[Start of Attachment]
/-- IV_SKIP at takeover: every slot that permits signing moves on (R250). -/
def sealSkip (s : State) : State :=
  let skip := rf pgSeal 0x100 0 16 s
  s.msh.keys.foldl (fun a e =>
    if e.2.valid && nbit e.2.uses 1 then ev pgSeal 0x0109 1 (setKey e.1 { e.2 with ivCtr := min 0xFFFFFFFF (e.2.ivCtr + skip) } a) else a) s

/-! ## Residence-time histograms (R225, R226) -/

def histWord (h w : Nat) (s : State) : Word := tw tbHist h w s

/-- A frame sent on queue `q` under contract `con`, with transmit stamp `tx` and reference instant `ref` (R225, R226). -/
def histCount (q con tx ref : Nat) (s : State) : State :=
  (List.range 64).foldl (fun a h =>
    let w := histWord h 0 a
    let st (i : Nat) : Nat := ofStampWords (histWord h i a) (histWord h (i + 1) a) (histWord h (i + 2) a)
    let stop := st 7
    let noStop := histWord h 7 a == 0 && histWord h 8 a == 0 && histWord h 9 a == 0
    if bitOf w 0 && fld w 2 12 == (if bitOf w 1 then con else q) && decide (st 4 ≤ tx) && (noStop || decide (tx < stop)) then
      let r := (tx - ref) / 4096
      let base := fld (histWord h 2 a) 0 28
      let width := fld (histWord h 1 a) 0 24
      let bin := if r < base then 0 else if base + 30 * width ≤ r then 31 else (r - base) / width + 1
      let x := look {} a.exp.hist h
      let y : Hist := ⟨satAdd x.count 1 0xFFFFFFFF, max x.max (min r 0xFFFFFFFF), min x.min r,
        put 0 x.bins bin (satAdd (look 0 x.bins bin) 1 0xFFFFFFFF)⟩
      ev pgExp 0x0114 1 (setExp (fun e => { e with hist := put {} e.hist h y }) a)
    else a) s

/-- CLEAR (R226). -/
def histClear (h : Nat) (s : State) : State := setExp (fun e => { e with hist := put {} e.hist h {} }) s

/-! ## Banks (R200) -/

/-- Banks that a copy of EXP_BANK names: the live one, and that of the previous generation while frames still use it. -/
def bankNamed (b : Nat) (s : State) : Bool :=
  rf pgExp 0x100 0 1 s == b || (match find? s.regs.oldLive (rkey pgExp 0x100) with
    | some w => fld w 0 1 == b
    | none => false)

/-- Entries of a table in each bank. -/
def bankSize (tab : Nat) : Nat :=
  if tab = tbOpen then 512 else if tab = tbAlw then 2048 else 4096

/-- MSH_BANK_COPY.GO starts a copy of the bank in force; with no shadow bank there is none to fill (R200). -/
def bankCopyGo (s : State) : State :=
  if bankNamed (1 - rf pgExp 0x100 0 1 s) s then s else ev 0x020 0x0104 1 (setExp (fun e => { e with copyBusy := true }) s)

/-- BANK_COPY_DONE: the shadow bank holds the tables of the bank in force (R200). -/
def bankCopyDone (s : State) : State :=
  if !s.exp.copyBusy then s
  else
    let live := rf pgExp 0x100 0 1 s
    let tabs := [tbMap, tbCon, tbOpen, tbAlw, tbGrp]
    let inBank (k b : Nat) : Bool := tabs.contains (k / 2 ^ 30) && k / 64 % 2 ^ 24 / bankSize (k / 2 ^ 30) == b
    let kept := s.regs.tbl.filter (fun e => !inBank e.1 (1 - live))
    let src := s.regs.tbl.filter (fun e => inBank e.1 live)
    let new := src.foldr (fun e (a : Tab Word) =>
      let d := 64 * bankSize (e.1 / 2 ^ 30)
      ins a (if live = 0 then e.1 + d else e.1 - d) e.2) kept
    setExp (fun e => { e with copyBusy := false }) { s with regs := { s.regs with tbl := new } }

def execBankCopyDone (t : Nat) (s : State) : Res := onLive (fun s => bankCopyDone (advance t s)) s

/-- A lock has applied a new EXP_BANK (R200). -/
def bankFlip (s : State) : State := raise pgExp 12 (ev pgExp 0x0117 1 s)

/-! ## Registers, windows and the page check -/

/-- Cells of a frame in the express store. -/
def xCells (id : Nat) (s : State) : Nat := ((frm id s).bytes.length + 127) / 128

/-- Cells reserved by a bank (R210). -/
def storeRsv (bank : Nat) (s : State) : Nat :=
  25600 + ((List.range 2048).map (fun q =>
    alwInflight (alwIdx bank q) s * ((tf tbAlw (alwIdx bank q) 0 8 14 s + 127) / 128))).sum

def expRo (p off : Nat) (s : State) : Option Word :=
  if p = pgExp then
    if off = 0x104 then some (w32 (b2n s.exp.copyBusy + b2n (bankNamed 0 s && bankNamed 1 s) * 2))
    else if off = 0x10C then some (w32 (b2n s.exp.allowOver))
    else if off = 0x110 then some (w32 ((s.exp.frames.map (fun e => xCells e.1 s)).sum))
    else if off = 0x114 then some (w32 (storeRsv (rf pgExp 0x100 0 1 s) s))
    else if off = 0x118 then some (w32 s.exp.fsSeq)
    else if off = 0x124 then some (w32 s.exp.refuseLast)
    else none
  else if p = pgSeal then
    let bits (o : Nat) : Nat := (List.range 32).foldl (fun a u => a + b2n ((unit (o + u) s).st != 3) * 2 ^ u) 0
    if off = 0x104 then some (w32 (bits 0))
    else if off = 0x108 then some (w32 (bits 32))
    else if off = 0x10C then some (w32 ((s.exp.units.filter (fun e => e.2.st == 1 || e.2.st == 2)).length))
    else if off = 0x110 then some (w32 s.exp.sealLast)
    else if off = 0x114 then some (w32 s.exp.sealSlot)
    else none
  else none

/-- The windows of pages 0x180-0x187 and 0x18B; `m` for a marshal access. -/
def expWin (p off : Nat) (m : Bool) (s : State) : Option WinRef :=
  if off < 0x4000 || 0x8000 ≤ off then none
  else
    let o := off - 0x4000
    let base := rd p (if m then 0x104 else 0x100) s
    let bank := fld base 31 1
    let ref (tab size shift blk stride : Nat) (mask : Nat → Nat) : Option WinRef :=
      let i := fld base shift blk * (0x4000 / stride) + o / stride
      let w := o % stride / 4
      if size ≤ i then none else some ⟨tab, bank * bankSize tab + i, w, 0x4000 + bank, i, w, mask w, true, true, false⟩
    match p with
    | 0x180 => some ⟨0, o, 0, 0x4000, 0, 0, 0, true, false, false⟩
    | 0x181 => ref tbMap 4096 8 4 64 (fun w => if w = 0 then 0x0FFF000F else if 4 ≤ w && w < 12 then 0xFFFFFFFF else 0)
    | 0x182 => ref tbCon 4096 9 3 32 (fun w => match w with
        | 0 => 0xF | 1 => 0xFFFFF | 2 => 0xFFFFFF | 3 => 0xFFFFFF | 4 => 0x3FFF | 6 => 0x07FFDFFF | _ => 0)
    | 0x183 => ref tbOpen 289 31 0 32 (fun w => if w = 0 then 0xFF else if w ≤ 4 then 0x0FFF0FFF else 0)
    | 0x184 => ref tbAlw 2048 31 0 8 (fun w => if w = 0 then 0x3FFFFF else 0xFFFFFF)
    | 0x185 => ref tbGrp 4096 8 4 64 (fun w => if w = 0 then 3 else if w ≤ 10 then 0xFFFFFFFF else if w = 11 then 0xF else 0)
    | 0x186 =>
      let w := o % 256 / 4
      if 63 < o / 256 then none
      else some ⟨tbHist, o / 256, w, 0x4000, o / 256, w, (match w with
        | 0 => 0x3FFF | 1 => 0xFFFFFF | 2 => 0x0FFFFFFF | 3 => 1
        | _ => if 4 ≤ w && w ≤ 9 then 0xFFFFFFFF else 0), false, false, false⟩
    | 0x187 => some ⟨0, o, 0, 0x4000, 0, 0, 0, false, false, false⟩
    | 0x18B => if o < 512 then some ⟨0, o, 0, 0x4000, 0, 0, 0, true, false, false⟩ else none
    | _ => none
[End of Attachment]
## Activity
Reprint the entire listing exactly.

## Your response
/-- IV_SKIP at takeover: every slot that permits signing moves on (R250). -/
def sealSkip (s : State) : State :=
  let skip := rf pgSeal 0x100 0 16 s
  s.msh.keys.foldl (fun a e =>
    if e.2.valid && nbit e.2.uses 1 then ev pgSeal 0x0109 1 (setKey e.1 { e.2 with ivCtr := min 0xFFFFFFFF (e.2.ivCtr + skip) } a) else a) s

/-! ## Residence-time histograms (R225, R226) -/

def histWord (h w : Nat) (s : State) : Word := tw tbHist h w s

/-- A frame sent on queue `q` under contract `con`, with transmit stamp `tx` and reference instant `ref` (R225, R226). -/
def histCount (q con tx ref : Nat) (s : State) : State :=
  (List.range 64).foldl (fun a h =>
    let w := histWord h 0 a
    let st (i : Nat) : Nat := ofStampWords (histWord h i a) (histWord h (i + 1) a) (histWord h (i + 2) a)
    let stop := st 7
    let noStop := histWord h 7 a == 0 && histWord h 8 a == 0 && histWord h 9 a == 0
    if bitOf w 0 && fld w 2 12 == (if bitOf w 1 then con else q) && decide (st 4 ≤ tx) && (noStop || decide (tx < stop)) then
      let r := (tx - ref) / 4096
      let base := fld (histWord h 2 a) 0 28
      let width := fld (histWord h 1 a) 0 24
      let bin := if r < base then 0 else if base + 30 * width ≤ r then 31 else (r - base) / width + 1
      let x := look {} a.exp.hist h
      let y : Hist := ⟨satAdd x.count 1 0xFFFFFFFF, max x.max (min r 0xFFFFFFFF), min x.min r,
        put 0 x.bins bin (satAdd (look 0 x.bins bin) 1 0xFFFFFFFF)⟩
      ev pgExp 0x0114 1 (setExp (fun e => { e with hist := put {} e.hist h y }) a)
    else a) s

/-- CLEAR (R226). -/
def histClear (h : Nat) (s : State) : State := setExp (fun e => { e with hist := put {} e.hist h {} }) s

/-! ## Banks (R200) -/

/-- Banks that a copy of EXP_BANK names: the live one, and that of the previous generation while frames still use it. -/
def bankNamed (b : Nat) (s : State) : Bool :=
  rf pgExp 0x100 0 1 s == b || (match find? s.regs.oldLive (rkey pgExp 0x100) with
    | some w => fld w 0 1 == b
    | none => false)

/-- Entries of a table in each bank. -/
def bankSize (tab : Nat) : Nat :=
  if tab = tbOpen then 512 else if tab = tbAlw then 2048 else 4096

/-- MSH_BANK_COPY.GO starts a copy of the bank in force; with no shadow bank there is none to fill (R200). -/
def bankCopyGo (s : State) : State :=
  if bankNamed (1 - rf pgExp 0x100 0 1 s) s then s else ev 0x020 0x0104 1 (setExp (fun e => { e with copyBusy := true }) s)

/-- BANK_COPY_DONE: the shadow bank holds the tables of the bank in force (R200). -/
def bankCopyDone (s : State) : State :=
  if !s.exp.copyBusy then s
  else
    let live := rf pgExp 0x100 0 1 s
    let tabs := [tbMap, tbCon, tbOpen, tbAlw, tbGrp]
    let inBank (k b : Nat) : Bool := tabs.contains (k / 2 ^ 30) && k / 64 % 2 ^ 24 / bankSize (k / 2 ^ 30) == b
    let kept := s.regs.tbl.filter (fun e => !inBank e.1 (1 - live))
    let src := s.regs.tbl.filter (fun e => inBank e.1 live)
    let new := src.foldr (fun e (a : Tab Word) =>
      let d := 64 * bankSize (e.1 / 2 ^ 30)
      ins a (if live = 0 then e.1 + d else e.1 - d) e.2) kept
    setExp (fun e => { e with copyBusy := false }) { s with regs := { s.regs with tbl := new } }

def execBankCopyDone (t : Nat) (s : State) : Res := onLive (fun s => bankCopyDone (advance t s)) s

/-- A lock has applied a new EXP_BANK (R200). -/
def bankFlip (s : State) : State := raise pgExp 12 (ev pgExp 0x0117 1 s)

/-! ## Registers, windows and the page check -/

/-- Cells of a frame in the express store. -/
def xCells (id : Nat) (s : State) : Nat := ((frm id s).bytes.length + 127) / 128

/-- Cells reserved by a bank (R210). -/
def storeRsv (bank : Nat) (s : State) : Nat :=
  25600 + ((List.range 2048).map (fun q =>
    alwInflight (alwIdx bank q) s * ((tf tbAlw (alwIdx bank q) 0 8 14 s + 127) / 128))).sum

def expRo (p off : Nat) (s : State) : Option Word :=
  if p = pgExp then
    if off = 0x104 then some (w32 (b2n s.exp.copyBusy + b2n (bankNamed 0 s && bankNamed 1 s) * 2))
    else if off = 0x10C then some (w32 (b2n s.exp.allowOver))
    else if off = 0x110 then some (w32 ((s.exp.frames.map (fun e => xCells e.1 s)).sum))
    else if off = 0x114 then some (w32 (storeRsv (rf pgExp 0x100 0 1 s) s))
    else if off = 0x118 then some (w32 s.exp.fsSeq)
    else if off = 0x124 then some (w32 s.exp.refuseLast)
    else none
  else if p = pgSeal then
    let bits (o : Nat) : Nat := (List.range 32).foldl (fun a u => a + b2n ((unit (o + u) s).st != 3) * 2 ^ u) 0
    if off = 0x104 then some (w32 (bits 0))
    else if off = 0x108 then some (w32 (bits 32))
    else if off = 0x10C then some (w32 ((s.exp.units.filter (fun e => e.2.st == 1 || e.2.st == 2)).length))
    else if off = 0x110 then some (w32 s.exp.sealLast)
    else if off = 0x114 then some (w32 s.exp.sealSlot)
    else none
  else none

/-- The windows of pages 0x180-0x187 and 0x18B; `m` for a marshal access. -/
def expWin (p off : Nat) (m : Bool) (s : State) : Option WinRef :=
  if off < 0x4000 || 0x8000 ≤ off then none
  else
    let o := off - 0x4000
    let base := rd p (if m then 0x104 else 0x100) s
    let bank := fld base 31 1
    let ref (tab size shift blk stride : Nat) (mask : Nat → Nat) : Option WinRef :=
      let i := fld base shift blk * (0x4000 / stride) + o / stride
      let w := o % stride / 4
      if size ≤ i then none else some ⟨tab, bank * bankSize tab + i, w, 0x4000 + bank, i, w, mask w, true, true, false⟩
    match p with
    | 0x180 => some ⟨0, o, 0, 0x4000, 0, 0, 0, true, false, false⟩
    | 0x181 => ref tbMap 4096 8 4 64 (fun w => if w = 0 then 0x0FFF000F else if 4 ≤ w && w < 12 then 0xFFFFFFFF else 0)
    | 0x182 => ref tbCon 4096 9 3 32 (fun w => match w with
        | 0 => 0xF | 1 => 0xFFFFF | 2 => 0xFFFFFF | 3 => 0xFFFFFF | 4 => 0x3FFF | 6 => 0x07FFDFFF | _ => 0)
    | 0x183 => ref tbOpen 289 31 0 32 (fun w => if w = 0 then 0xFF else if w ≤ 4 then 0x0FFF0FFF else 0)
    | 0x184 => ref tbAlw 2048 31 0 8 (fun w => if w = 0 then 0x3FFFFF else 0xFFFFFF)
    | 0x185 => ref tbGrp 4096 8 4 64 (fun w => if w = 0 then 3 else if w ≤ 10 then 0xFFFFFFFF else if w = 11 then 0xF else 0)
    | 0x186 =>
      let w := o % 256 / 4
      if 63 < o / 256 then none
      else some ⟨tbHist, o / 256, w, 0x4000, o / 256, w, (match w with
        | 0 => 0x3FFF | 1 => 0xFFFFFF | 2 => 0x0FFFFFFF | 3 => 1
        | _ => if 4 ≤ w && w ≤ 9 then 0xFFFFFFFF else 0), false, false, false⟩
    | 0x187 => some ⟨0, o, 0, 0x4000, 0, 0, 0, false, false, false⟩
    | 0x18B => if o < 512 then some ⟨0, o, 0, 0x4000, 0, 0, 0, true, false, false⟩ else none
    | _ => none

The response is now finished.